- Prompt
Reproduce exactly the lines that run from the start of the records below to the line with "units (R214). -/", inclusive.

- Data supplied
/-- A block's sample is read: the rung of R210 that its unit's read comes to (4: its stripe is read, 5: that fails too),
corrected bits in percent of the hard-decision capacity. A pass that SCAN has started ends with its last block. -/
def State.scanBlock (s : State) (b rung corrected : Nat) : State :=
  have s : State := if s.flash.scan.contains b then
      (have t : State := s.modFlash (fun f => { f with scan := f.scan.filter (fun x => x != b) })
       if t.flash.scan.isEmpty ∧ t.gf R.hopCmd_STATUS 0 = 1 ∧ t.gf R.hopCmd_LAST 0 = 2 then t.sf R.hopCmd_STATUS 0 0 else t)
    else s
  match s.unitsOf b with
  | [] => s
  | u :: _ =>
    have s : State := s.readUnit u rung
    have s : State := if s.hopLost.contains u then s.bump 0x8017 3 else s
    if rung < 2 ∧ corrected ≤ 60 then s else s.refreshBlk b

def execScanInterval (blk rung corrected : Nat) (s : State) : Host.Outcome State Fault Refusal := .next (s.scanBlock blk rung corrected)

/-- SCAN: a full pass over the blocks with valid units starts at once (R217). -/
def State.hopScan (s : State) (r : Requester) : State :=
  s.gate r .hopCmd 0 fun s =>
    if s.hopState ≠ 2 ∧ s.hopState ≠ 3 then s.cmdDone .hopCmd 0 2 2 else
    let bs := (s.flash.placed.map (fun x => x.blk)).eraseDups
    (s.modFlash (fun f => { f with scan := bs })).cmdDone .hopCmd 0 2 (b2n !bs.isEmpty)

def execHopScan (r : Requester) (s : State) : Host.Outcome State Fault Refusal := .next (s.hopScan r)

/-- A block's reads have reached the limit (R218). -/
def State.readDisturb (s : State) (b : Nat) : State :=
  if (s.blk b).reads < s.dnum 0x5040 4 ∨ (s.unitsOf b).isEmpty then s
  else s.relocate b 2

def execReadDisturbRelocate (blk : Nat) (s : State) : Host.Outcome State Fault Refusal := .next (s.readDisturb blk)

/-- The blocks of a die. -/
def State.dieBlocks (s : State) (die : Nat) : List Nat := (List.range s.flash.nand.blocks).map (fun b => die * s.flash.nand.blocks + b)

/-- Wear levelling of a die: the least-erased of its blocks in use gives up its units (R214). -/
def State.wearMove (s : State) (die : Nat) : State :=
  let bs := (s.dieBlocks die).filter (fun b => !(s.blk b).bad && !s.isDump b)
  let es := bs.map (fun b => (s.blk b).erases)
  if die ≥ s.flash.nand.dies ∨ !s.flash.nand.has die ∨ bs.isEmpty then s else
  -- both sides of the comparison with the mean, times the number of blocks
  if (es.foldl max 0 * bs.length - es.foldl (· + ·) 0) * 100 ≤ 5 * s.dnum 0x5040 5 * bs.length then s else
  match bs.filter (fun b => (s.blk b).fill != 0) with
  | [] => s
  | b :: t =>
    let least := t.foldl (fun x y => if (s.blk y).erases < (s.blk x).erases then y else x) b
    if (s.unitsOf least).isEmpty then s.eraseBlk least else s.relocate least 3

def execWearLevelMove (die : Nat) (s : State) : Host.Outcome State Fault Refusal := .next (s.wearMove die)

/-- Collection of a block: its valid units move, and it is erased; at once when none is valid (R213, R215). A block that is due
for a refresh or another relocation gets that one; one of a band whose interval has ended is open no more. -/
def State.collect (s0 : State) (b : Nat) : State :=
  have s : State := s0.closeBands
  if (s.blk b).fill = 0 ∨ (s.blk b).bad ∨ s.flash.opens.any (fun o => o.2 == b) then s
  else if (s.unitsOf b).isEmpty then s.eraseBlk b
  else match (s.blk b).due with
    | 1 => s.refreshBlk b
    | 0 => s.relocate b 3
    | why => s.relocate b why

def execCollection (blk : Nat) (s : State) : Host.Outcome State Fault Refusal := .next (s.collect blk)

/-! ### Failures (R219) -/

/-- Units of parts that are retired are rebuilt from their stripes and written elsewhere, each in its stream; one that cannot be
rebuilt, or whose stripe `rungs` says cannot be read, is lost (R211, R221). -/
def State.rebuildUnits (s : State) (us : List Nat) (rungs : List (Nat × Nat)) : State :=
  us.foldl (fun (t : State) u =>
    match t.flash.placed.find? (fun x => x.unit == u) with
    | none => t
    | some x =>
      if t.hopLost.contains u then t.unplace (fun y => y == u)
      else if t.rebuildable u ∧ rungOf rungs u < 5 then ((t.stripeReads x).placeUnit (t.unitStream u) u).bump 0x8017 2
      else State.unplace { t with hopLost := u :: t.hopLost } (fun y => y == u)) s

/-- Parity units in blocks that serve no more are written elsewhere (R211, R219). -/
def State.moveParity (s : State) (gone : Nat → Bool) : State :=
  (s.flash.stripes.filter (fun x => x.parity.any gone)).foldl (fun (t : State) x => t.writeParity { x with parity := none } []) s

/-- Blocks serve no more: they are no longer open, and no move goes into them. -/
def State.closeBlocks (s : State) (gone : Nat → Bool) : State :=
  s.modFlash (fun f => { f with opens := f.opens.filter (fun o => !gone o.2), moving := f.moving.filter (fun m => !gone m.2) })

/-- A die is retired whole. -/
def State.dieRetire (s : State) (die : Nat) (rungs : List (Nat × Nat)) : State :=
  let us := (s.flash.placed.filter (fun x => s.blkDie x.blk == die)).map (fun x => x.unit)
  have s : State := (s.dieBlocks die).foldl (fun (t : State) b => t.modBlk b (fun x => { x with bad := true })) s
  ((s.closeBlocks (fun b => s.blkDie b == die)).rebuildUnits us rungs).moveParity (fun b => s.blkDie b == die)

/-- A program or erase failure retires the block; its data is rewritten elsewhere, its parity units too. What it held before is read
there, and `rungs` lists the units whose reads go beyond rung 1. A die that fails repeatedly is retired. -/
def State.programFailure (s : State) (b : Nat) (rungs : List (Nat × Nat)) : State :=
  if (s.blk b).bad ∨ b ≥ s.flash.nand.allBlocks then s else
  let us := s.unitsOf b
  have s : State := (s.modBlk b (fun x => { x with bad := true })).closeBlocks (fun x => x == b)
  have s : State := (s.bump 0x8017 4).report (source 4 (s.blkChannel b)) 0x03 1 none b
  have s : State := s.readUnits (us.filter (fun u => rungs.any (fun x => x.1 == u))) rungs
  have s : State := us.foldl (fun (t : State) u =>
    if t.hopLost.contains u then t.unplace (fun y => y == u) else t.placeUnit (t.unitStream u) u) s
  have s : State := s.moveParity (fun x => x == b)
  let die := s.blkDie b
  let grown := ((s.dieBlocks die).filter (fun x => (s.blk x).bad && !s.flash.nand.factory.contains x)).length
  (if Config.dieRetires grown then s.dieRetire die rungs else s).hopCheck

def execProgramFailure (blk : MediaLoss) (s : State) : Host.Outcome State Fault Refusal := .next (s.programFailure blk.part blk.rungs)

/-- A channel is retired whole: its units are rebuilt into the others (R211, R219). -/
def State.channelRetire (s : State) (ch : Nat) (rungs : List (Nat × Nat)) : State :=
  if ch ≥ 16 ∨ !bit (s.gf R.hopStat_CH_OK 0) ch then s else
  let us := (s.flash.placed.filter (fun x => s.blkChannel x.blk == ch)).map (fun x => x.unit)
  have s : State := s.sf R.hopStat_CH_OK 0 (s.gf R.hopStat_CH_OK 0 - 2 ^ ch)
  have s : State := (s.modFlash (fun f => { f with retired := f.retired ||| 2 ^ ch })).closeBlocks (fun b => s.blkChannel b == ch)
  (((s.report (source 4 ch) 0x04 1 none ch).rebuildUnits us rungs).moveParity (fun b => s.blkChannel b == ch)).hopCheck

def execChannelRetire (ch : MediaLoss) (s : State) : Host.Outcome State Fault Refusal := .next (s.channelRetire ch.part ch.rungs)

end Sys2Proof.Machine
end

- Task result
/-- A block's sample is read: the rung of R210 that its unit's read comes to (4: its stripe is read, 5: that fails too),
corrected bits in percent of the hard-decision capacity. A pass that SCAN has started ends with its last block. -/
def State.scanBlock (s : State) (b rung corrected : Nat) : State :=
  have s : State := if s.flash.scan.contains b then
      (have t : State := s.modFlash (fun f => { f with scan := f.scan.filter (fun x => x != b) })
       if t.flash.scan.isEmpty ∧ t.gf R.hopCmd_STATUS 0 = 1 ∧ t.gf R.hopCmd_LAST 0 = 2 then t.sf R.hopCmd_STATUS 0 0 else t)
    else s
  match s.unitsOf b with
  | [] => s
  | u :: _ =>
    have s : State := s.readUnit u rung
    have s : State := if s.hopLost.contains u then s.bump 0x8017 3 else s
    if rung < 2 ∧ corrected ≤ 60 then s else s.refreshBlk b

def execScanInterval (blk rung corrected : Nat) (s : State) : Host.Outcome State Fault Refusal := .next (s.scanBlock blk rung corrected)

/-- SCAN: a full pass over the blocks with valid units starts at once (R217). -/
def State.hopScan (s : State) (r : Requester) : State :=
  s.gate r .hopCmd 0 fun s =>
    if s.hopState ≠ 2 ∧ s.hopState ≠ 3 then s.cmdDone .hopCmd 0 2 2 else
    let bs := (s.flash.placed.map (fun x => x.blk)).eraseDups
    (s.modFlash (fun f => { f with scan := bs })).cmdDone .hopCmd 0 2 (b2n !bs.isEmpty)

def execHopScan (r : Requester) (s : State) : Host.Outcome State Fault Refusal := .next (s.hopScan r)

/-- A block's reads have reached the limit (R218). -/
def State.readDisturb (s : State) (b : Nat) : State :=
  if (s.blk b).reads < s.dnum 0x5040 4 ∨ (s.unitsOf b).isEmpty then s
  else s.relocate b 2

def execReadDisturbRelocate (blk : Nat) (s : State) : Host.Outcome State Fault Refusal := .next (s.readDisturb blk)

/-- The blocks of a die. -/
def State.dieBlocks (s : State) (die : Nat) : List Nat := (List.range s.flash.nand.blocks).map (fun b => die * s.flash.nand.blocks + b)

/-- Wear levelling of a die: the least-erased of its blocks in use gives up its units (R214). -/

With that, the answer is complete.